From the records below, transcribe exactly the lines that begin at the line with "namespace Sys2Proof.Machine" and end at the line with "if x.part = r.part", both included.

[Collected data]
-- Opening Marker --
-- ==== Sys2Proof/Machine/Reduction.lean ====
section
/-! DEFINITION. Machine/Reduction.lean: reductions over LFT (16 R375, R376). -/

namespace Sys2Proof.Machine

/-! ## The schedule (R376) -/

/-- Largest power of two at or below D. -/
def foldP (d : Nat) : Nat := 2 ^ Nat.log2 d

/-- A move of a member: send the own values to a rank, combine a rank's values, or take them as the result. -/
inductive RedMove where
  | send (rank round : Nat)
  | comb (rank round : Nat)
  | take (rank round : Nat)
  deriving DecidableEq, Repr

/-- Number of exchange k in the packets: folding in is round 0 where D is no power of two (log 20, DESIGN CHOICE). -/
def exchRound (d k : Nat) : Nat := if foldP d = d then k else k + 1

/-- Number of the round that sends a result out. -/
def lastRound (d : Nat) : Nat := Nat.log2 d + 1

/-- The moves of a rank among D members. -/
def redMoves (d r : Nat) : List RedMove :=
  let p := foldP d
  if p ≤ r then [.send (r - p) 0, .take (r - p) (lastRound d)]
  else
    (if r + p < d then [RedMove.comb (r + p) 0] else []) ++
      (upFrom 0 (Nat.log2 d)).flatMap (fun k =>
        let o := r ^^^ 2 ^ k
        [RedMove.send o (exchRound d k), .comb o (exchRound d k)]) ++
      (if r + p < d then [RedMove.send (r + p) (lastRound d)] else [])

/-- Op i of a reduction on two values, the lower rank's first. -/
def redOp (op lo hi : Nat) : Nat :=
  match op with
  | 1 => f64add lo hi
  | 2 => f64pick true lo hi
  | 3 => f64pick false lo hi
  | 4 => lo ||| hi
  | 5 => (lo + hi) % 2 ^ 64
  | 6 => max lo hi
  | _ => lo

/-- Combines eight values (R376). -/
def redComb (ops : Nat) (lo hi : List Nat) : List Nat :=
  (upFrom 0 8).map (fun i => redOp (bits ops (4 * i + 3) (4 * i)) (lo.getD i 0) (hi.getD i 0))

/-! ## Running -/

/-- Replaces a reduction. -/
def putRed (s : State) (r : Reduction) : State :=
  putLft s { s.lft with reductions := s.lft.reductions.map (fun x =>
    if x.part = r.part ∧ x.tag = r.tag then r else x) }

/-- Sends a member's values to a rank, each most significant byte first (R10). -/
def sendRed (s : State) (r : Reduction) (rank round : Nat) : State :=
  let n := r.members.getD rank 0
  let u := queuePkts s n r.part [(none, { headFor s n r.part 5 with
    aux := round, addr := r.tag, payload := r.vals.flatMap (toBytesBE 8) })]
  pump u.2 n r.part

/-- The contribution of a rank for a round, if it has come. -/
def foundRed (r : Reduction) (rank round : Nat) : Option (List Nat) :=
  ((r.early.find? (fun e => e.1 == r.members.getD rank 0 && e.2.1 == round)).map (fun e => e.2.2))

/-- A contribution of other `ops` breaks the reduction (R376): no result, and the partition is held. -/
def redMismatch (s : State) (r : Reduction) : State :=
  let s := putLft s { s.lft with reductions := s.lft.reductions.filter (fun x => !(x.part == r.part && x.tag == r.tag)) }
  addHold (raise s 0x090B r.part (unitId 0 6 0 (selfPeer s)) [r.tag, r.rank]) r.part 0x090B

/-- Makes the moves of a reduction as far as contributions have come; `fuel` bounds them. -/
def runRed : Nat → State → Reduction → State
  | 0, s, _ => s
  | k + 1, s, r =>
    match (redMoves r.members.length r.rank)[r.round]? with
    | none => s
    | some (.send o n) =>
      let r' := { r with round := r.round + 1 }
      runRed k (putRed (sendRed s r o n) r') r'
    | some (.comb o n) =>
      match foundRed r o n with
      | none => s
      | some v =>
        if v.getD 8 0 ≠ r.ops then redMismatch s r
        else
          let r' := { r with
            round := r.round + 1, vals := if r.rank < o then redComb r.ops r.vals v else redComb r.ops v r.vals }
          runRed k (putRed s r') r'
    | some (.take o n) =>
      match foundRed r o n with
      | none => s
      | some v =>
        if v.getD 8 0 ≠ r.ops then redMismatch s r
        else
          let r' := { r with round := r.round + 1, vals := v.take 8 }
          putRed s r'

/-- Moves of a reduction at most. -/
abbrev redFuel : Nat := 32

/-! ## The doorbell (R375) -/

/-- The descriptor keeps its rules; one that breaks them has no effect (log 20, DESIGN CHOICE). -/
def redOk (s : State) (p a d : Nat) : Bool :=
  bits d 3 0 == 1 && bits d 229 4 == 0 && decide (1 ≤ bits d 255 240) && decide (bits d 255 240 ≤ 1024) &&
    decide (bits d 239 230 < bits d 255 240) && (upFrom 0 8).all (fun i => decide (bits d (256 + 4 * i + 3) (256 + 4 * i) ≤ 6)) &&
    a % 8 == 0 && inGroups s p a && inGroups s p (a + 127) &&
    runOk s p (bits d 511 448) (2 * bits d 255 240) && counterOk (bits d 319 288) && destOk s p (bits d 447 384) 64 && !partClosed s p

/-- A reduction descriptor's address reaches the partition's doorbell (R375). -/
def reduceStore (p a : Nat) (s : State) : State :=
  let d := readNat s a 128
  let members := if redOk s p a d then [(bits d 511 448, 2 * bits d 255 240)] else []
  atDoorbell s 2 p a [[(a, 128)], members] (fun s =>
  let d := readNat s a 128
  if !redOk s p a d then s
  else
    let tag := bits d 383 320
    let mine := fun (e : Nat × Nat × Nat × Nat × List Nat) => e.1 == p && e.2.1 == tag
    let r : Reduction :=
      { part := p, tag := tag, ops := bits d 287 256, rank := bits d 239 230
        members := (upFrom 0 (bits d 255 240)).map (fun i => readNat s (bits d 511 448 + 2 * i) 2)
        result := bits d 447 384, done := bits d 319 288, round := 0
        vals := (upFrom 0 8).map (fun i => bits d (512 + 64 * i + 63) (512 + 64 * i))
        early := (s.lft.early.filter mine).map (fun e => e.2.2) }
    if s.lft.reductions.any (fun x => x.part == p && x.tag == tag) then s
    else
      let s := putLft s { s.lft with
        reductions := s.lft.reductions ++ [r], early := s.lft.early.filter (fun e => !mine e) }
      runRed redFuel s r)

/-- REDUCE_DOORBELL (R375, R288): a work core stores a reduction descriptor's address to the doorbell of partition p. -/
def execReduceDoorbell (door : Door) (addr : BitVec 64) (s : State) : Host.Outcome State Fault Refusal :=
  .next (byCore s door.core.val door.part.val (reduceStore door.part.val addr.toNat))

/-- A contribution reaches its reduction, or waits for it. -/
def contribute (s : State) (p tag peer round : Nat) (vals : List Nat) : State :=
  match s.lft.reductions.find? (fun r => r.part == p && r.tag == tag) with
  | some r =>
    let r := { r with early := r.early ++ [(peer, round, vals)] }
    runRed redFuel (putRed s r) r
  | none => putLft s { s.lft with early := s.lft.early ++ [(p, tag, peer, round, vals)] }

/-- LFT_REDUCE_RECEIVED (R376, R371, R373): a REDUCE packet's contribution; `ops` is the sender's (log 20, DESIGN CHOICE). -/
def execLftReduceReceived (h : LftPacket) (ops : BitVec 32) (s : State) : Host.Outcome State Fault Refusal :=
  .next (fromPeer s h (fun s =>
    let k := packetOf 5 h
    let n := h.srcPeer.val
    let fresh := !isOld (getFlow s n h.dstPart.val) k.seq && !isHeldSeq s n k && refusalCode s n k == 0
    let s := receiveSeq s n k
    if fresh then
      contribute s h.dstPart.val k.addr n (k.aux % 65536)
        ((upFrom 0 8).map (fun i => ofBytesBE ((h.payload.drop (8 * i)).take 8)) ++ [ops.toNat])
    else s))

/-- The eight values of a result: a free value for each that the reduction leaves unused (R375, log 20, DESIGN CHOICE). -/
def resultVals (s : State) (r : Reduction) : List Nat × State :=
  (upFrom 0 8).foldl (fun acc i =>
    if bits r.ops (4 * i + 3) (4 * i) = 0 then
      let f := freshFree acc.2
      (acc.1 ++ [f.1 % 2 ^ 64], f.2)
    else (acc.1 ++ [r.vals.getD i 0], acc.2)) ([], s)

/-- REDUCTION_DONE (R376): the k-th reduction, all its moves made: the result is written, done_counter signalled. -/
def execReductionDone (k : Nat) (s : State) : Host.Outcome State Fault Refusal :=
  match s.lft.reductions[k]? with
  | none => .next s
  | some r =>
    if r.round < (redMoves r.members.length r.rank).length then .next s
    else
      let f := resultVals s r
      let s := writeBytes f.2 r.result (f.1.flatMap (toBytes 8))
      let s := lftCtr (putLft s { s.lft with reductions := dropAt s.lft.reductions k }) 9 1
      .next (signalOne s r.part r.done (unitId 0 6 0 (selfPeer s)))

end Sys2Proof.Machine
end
-- Closing Marker --
Exercise output:
namespace Sys2Proof.Machine

/-! ## The schedule (R376) -/

/-- Largest power of two at or below D. -/
def foldP (d : Nat) : Nat := 2 ^ Nat.log2 d

/-- A move of a member: send the own values to a rank, combine a rank's values, or take them as the result. -/
inductive RedMove where
  | send (rank round : Nat)
  | comb (rank round : Nat)
  | take (rank round : Nat)
  deriving DecidableEq, Repr

/-- Number of exchange k in the packets: folding in is round 0 where D is no power of two (log 20, DESIGN CHOICE). -/
def exchRound (d k : Nat) : Nat := if foldP d = d then k else k + 1

/-- Number of the round that sends a result out. -/
def lastRound (d : Nat) : Nat := Nat.log2 d + 1

/-- The moves of a rank among D members. -/
def redMoves (d r : Nat) : List RedMove :=
  let p := foldP d
  if p ≤ r then [.send (r - p) 0, .take (r - p) (lastRound d)]
  else
    (if r + p < d then [RedMove.comb (r + p) 0] else []) ++
      (upFrom 0 (Nat.log2 d)).flatMap (fun k =>
        let o := r ^^^ 2 ^ k
        [RedMove.send o (exchRound d k), .comb o (exchRound d k)]) ++
      (if r + p < d then [RedMove.send (r + p) (lastRound d)] else [])

/-- Op i of a reduction on two values, the lower rank's first. -/
def redOp (op lo hi : Nat) : Nat :=
  match op with
  | 1 => f64add lo hi
  | 2 => f64pick true lo hi
  | 3 => f64pick false lo hi
  | 4 => lo ||| hi
  | 5 => (lo + hi) % 2 ^ 64
  | 6 => max lo hi
  | _ => lo

/-- Combines eight values (R376). -/
def redComb (ops : Nat) (lo hi : List Nat) : List Nat :=
  (upFrom 0 8).map (fun i => redOp (bits ops (4 * i + 3) (4 * i)) (lo.getD i 0) (hi.getD i 0))

/-! ## Running -/

/-- Replaces a reduction. -/
def putRed (s : State) (r : Reduction) : State :=
  putLft s { s.lft with reductions := s.lft.reductions.map (fun x =>
    if x.part = r.part ∧ x.tag = r.tag then r else x) }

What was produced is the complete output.